Each line of the entries below that holds "owned" is needed, copied in full.

Start of DATA FOR THIS EXERCISE

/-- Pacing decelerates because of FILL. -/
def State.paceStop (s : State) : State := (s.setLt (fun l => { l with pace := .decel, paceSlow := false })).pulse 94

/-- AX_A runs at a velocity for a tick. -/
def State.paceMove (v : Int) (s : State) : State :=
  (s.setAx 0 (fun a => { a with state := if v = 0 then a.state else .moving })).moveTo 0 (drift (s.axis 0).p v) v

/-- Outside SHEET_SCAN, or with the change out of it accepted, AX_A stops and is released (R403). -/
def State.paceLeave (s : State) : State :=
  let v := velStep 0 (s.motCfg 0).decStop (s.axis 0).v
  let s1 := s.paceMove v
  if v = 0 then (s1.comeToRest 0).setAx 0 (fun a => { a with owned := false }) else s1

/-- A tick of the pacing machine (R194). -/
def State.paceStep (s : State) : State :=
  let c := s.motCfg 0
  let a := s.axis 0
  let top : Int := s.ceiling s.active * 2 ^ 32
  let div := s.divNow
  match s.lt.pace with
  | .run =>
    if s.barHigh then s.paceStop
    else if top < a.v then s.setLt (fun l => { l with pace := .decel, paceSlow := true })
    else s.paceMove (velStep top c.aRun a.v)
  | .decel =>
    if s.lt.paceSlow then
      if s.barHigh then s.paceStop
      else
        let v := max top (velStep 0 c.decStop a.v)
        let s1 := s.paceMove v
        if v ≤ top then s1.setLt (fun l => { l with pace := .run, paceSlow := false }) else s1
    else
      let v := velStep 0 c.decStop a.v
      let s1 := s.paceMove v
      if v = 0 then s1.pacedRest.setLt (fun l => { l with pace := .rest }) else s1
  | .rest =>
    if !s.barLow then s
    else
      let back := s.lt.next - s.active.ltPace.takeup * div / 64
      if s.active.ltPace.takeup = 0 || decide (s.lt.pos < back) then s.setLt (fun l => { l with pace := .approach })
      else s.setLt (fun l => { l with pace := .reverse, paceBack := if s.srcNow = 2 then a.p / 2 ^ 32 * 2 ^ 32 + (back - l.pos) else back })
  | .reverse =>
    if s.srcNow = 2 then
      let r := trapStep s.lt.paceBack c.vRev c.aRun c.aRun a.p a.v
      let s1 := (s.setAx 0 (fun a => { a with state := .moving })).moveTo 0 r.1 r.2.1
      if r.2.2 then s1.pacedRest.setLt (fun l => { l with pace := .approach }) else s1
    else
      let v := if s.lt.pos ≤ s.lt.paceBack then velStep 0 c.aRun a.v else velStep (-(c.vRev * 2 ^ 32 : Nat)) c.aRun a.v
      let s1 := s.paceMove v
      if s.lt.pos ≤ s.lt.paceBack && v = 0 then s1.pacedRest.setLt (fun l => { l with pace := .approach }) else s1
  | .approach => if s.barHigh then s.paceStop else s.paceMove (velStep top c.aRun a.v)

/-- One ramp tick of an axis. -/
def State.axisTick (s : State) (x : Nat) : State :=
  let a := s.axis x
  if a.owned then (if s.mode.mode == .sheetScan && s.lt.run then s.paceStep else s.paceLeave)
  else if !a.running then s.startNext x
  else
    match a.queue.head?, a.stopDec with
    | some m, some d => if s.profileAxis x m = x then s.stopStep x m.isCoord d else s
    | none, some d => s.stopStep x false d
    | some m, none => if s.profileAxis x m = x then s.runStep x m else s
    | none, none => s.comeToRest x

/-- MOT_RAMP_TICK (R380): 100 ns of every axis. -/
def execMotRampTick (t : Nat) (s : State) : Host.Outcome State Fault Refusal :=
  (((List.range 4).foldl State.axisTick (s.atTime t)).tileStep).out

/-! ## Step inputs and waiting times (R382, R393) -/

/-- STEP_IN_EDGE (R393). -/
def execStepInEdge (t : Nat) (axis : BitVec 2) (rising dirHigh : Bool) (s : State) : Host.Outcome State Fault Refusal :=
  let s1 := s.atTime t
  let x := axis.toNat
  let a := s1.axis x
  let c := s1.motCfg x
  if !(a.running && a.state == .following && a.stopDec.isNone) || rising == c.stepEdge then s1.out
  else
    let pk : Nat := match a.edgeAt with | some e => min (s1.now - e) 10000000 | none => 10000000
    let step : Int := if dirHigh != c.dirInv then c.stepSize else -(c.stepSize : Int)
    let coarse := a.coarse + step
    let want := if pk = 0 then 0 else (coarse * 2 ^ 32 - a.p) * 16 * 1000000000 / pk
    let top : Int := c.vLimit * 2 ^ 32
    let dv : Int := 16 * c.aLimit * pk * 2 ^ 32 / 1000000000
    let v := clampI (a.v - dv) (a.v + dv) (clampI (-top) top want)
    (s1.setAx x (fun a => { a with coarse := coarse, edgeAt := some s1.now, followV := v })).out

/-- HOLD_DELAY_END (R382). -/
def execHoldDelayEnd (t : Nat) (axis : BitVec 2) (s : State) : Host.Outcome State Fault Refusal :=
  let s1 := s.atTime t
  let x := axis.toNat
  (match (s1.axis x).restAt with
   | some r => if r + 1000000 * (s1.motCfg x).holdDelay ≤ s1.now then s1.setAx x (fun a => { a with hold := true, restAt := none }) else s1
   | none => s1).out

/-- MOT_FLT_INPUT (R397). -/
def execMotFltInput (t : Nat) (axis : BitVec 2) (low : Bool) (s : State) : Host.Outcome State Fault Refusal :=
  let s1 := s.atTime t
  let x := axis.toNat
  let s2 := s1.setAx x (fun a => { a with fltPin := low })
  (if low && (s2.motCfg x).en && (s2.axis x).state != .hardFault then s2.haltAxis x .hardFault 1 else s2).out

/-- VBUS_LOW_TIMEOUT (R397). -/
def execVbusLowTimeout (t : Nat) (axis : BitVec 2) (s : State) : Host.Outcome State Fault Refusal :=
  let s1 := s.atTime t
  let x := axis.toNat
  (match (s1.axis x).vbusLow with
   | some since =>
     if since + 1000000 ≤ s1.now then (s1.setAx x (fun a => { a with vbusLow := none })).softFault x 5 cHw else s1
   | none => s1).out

End of DATA FOR THIS EXERCISE
Start of DATA FOR THIS EXERCISE

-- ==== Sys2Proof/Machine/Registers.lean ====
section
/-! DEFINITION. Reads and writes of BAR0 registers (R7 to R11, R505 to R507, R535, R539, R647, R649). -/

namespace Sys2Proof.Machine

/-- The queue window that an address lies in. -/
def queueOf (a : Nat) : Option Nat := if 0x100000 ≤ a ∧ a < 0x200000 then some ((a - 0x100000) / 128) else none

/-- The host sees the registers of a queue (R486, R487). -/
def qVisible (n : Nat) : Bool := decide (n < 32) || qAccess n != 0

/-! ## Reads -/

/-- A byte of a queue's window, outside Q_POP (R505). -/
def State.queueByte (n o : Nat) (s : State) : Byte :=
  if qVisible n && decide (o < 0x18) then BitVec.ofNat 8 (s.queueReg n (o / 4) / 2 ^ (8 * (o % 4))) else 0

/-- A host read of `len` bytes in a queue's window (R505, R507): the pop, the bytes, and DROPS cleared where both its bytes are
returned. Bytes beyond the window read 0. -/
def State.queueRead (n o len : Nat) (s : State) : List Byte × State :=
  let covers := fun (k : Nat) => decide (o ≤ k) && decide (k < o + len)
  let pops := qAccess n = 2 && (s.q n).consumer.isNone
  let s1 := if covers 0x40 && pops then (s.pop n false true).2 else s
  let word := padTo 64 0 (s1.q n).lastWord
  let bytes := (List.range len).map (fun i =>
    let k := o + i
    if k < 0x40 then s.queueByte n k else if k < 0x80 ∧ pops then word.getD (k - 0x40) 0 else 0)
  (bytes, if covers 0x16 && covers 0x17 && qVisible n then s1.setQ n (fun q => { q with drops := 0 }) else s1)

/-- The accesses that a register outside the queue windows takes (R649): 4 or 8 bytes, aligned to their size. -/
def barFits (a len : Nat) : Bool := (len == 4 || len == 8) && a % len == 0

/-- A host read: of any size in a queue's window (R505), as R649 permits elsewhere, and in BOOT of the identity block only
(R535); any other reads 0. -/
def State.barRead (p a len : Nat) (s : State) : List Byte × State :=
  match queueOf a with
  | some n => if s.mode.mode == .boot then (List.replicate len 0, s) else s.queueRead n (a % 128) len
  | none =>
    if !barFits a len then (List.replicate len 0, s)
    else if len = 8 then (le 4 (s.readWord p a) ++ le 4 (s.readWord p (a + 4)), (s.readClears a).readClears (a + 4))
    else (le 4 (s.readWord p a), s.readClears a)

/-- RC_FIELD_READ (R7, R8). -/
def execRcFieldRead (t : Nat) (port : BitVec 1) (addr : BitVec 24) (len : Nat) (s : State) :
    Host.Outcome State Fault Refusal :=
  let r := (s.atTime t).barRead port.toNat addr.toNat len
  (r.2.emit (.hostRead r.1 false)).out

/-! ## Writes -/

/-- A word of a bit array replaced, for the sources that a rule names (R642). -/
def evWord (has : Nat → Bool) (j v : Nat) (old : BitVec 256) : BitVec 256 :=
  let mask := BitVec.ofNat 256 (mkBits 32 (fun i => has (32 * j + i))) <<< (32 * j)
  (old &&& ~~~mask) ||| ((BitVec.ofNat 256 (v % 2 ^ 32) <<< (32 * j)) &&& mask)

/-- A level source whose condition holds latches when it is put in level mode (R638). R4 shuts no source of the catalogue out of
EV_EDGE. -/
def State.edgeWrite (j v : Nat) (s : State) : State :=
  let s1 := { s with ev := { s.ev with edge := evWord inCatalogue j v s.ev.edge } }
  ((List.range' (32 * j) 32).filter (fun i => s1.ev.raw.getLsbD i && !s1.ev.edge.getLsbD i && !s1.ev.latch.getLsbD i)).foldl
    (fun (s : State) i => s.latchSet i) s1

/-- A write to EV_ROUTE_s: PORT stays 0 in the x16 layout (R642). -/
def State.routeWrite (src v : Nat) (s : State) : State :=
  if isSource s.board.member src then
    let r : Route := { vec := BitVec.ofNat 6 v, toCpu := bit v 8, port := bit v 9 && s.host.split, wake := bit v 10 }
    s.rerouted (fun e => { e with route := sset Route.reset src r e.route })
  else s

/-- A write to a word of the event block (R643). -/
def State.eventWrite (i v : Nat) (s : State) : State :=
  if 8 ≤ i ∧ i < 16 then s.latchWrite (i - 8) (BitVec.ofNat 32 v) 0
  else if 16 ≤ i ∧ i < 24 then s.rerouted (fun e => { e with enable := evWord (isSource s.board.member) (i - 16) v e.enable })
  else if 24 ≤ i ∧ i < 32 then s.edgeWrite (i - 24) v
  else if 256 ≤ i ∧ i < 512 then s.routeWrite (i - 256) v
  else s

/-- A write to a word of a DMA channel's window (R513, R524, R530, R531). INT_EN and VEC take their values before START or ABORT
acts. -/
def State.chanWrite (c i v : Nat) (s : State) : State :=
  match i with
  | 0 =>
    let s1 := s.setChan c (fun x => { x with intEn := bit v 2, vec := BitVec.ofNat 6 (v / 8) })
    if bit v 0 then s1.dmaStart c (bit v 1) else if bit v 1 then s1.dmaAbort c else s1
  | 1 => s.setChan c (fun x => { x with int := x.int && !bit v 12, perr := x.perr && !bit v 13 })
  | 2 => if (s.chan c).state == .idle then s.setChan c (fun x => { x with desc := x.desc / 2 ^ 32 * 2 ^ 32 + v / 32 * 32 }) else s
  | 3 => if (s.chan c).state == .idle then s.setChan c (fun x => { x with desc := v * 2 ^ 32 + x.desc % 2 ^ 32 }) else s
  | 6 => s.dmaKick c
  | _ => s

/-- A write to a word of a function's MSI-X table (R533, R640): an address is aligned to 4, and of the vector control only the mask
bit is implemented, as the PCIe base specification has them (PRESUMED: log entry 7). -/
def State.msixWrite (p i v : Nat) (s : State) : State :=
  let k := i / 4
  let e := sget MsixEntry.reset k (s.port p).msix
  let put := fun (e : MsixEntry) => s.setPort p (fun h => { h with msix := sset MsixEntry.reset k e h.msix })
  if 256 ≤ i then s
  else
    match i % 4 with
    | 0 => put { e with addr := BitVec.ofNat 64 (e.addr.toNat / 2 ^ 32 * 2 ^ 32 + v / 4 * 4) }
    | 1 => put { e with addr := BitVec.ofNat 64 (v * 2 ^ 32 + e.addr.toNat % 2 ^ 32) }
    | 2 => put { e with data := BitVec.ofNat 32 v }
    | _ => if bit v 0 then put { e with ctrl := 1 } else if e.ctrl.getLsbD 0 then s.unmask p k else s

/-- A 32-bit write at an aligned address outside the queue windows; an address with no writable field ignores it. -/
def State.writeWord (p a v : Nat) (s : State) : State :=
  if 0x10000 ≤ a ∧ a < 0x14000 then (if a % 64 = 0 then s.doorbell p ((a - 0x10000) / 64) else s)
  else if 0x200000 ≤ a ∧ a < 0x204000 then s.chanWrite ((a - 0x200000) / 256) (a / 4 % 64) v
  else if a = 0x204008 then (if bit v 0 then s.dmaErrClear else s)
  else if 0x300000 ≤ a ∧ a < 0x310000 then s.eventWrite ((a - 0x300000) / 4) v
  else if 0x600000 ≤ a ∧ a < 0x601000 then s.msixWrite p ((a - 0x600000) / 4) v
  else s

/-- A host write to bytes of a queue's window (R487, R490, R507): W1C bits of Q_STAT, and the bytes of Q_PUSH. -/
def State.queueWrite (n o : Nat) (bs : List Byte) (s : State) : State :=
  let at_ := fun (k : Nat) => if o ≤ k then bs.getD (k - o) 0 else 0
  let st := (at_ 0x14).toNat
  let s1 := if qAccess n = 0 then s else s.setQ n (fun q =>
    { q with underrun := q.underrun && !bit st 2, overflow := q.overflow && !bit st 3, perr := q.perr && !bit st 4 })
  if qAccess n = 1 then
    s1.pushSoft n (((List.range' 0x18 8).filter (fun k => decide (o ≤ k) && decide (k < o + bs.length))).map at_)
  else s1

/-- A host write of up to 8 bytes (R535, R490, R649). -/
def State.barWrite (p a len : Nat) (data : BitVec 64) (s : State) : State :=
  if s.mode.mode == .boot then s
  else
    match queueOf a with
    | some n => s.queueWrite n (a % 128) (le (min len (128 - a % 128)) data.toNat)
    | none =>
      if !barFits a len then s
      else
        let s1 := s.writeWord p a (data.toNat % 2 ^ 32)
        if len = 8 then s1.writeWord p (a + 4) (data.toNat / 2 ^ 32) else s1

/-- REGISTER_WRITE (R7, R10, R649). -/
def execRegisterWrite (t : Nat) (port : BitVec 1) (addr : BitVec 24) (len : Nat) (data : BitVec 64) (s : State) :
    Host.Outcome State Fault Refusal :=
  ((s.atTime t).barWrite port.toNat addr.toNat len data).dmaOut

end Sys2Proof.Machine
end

End of DATA FOR THIS EXERCISE

— EXERCISE RESPONSE —
  if v = 0 then (s1.comeToRest 0).setAx 0 (fun a => { a with owned := false }) else s1
  if a.owned then (if s.mode.mode == .sheetScan && s.lt.run then s.paceStep else s.paceLeave)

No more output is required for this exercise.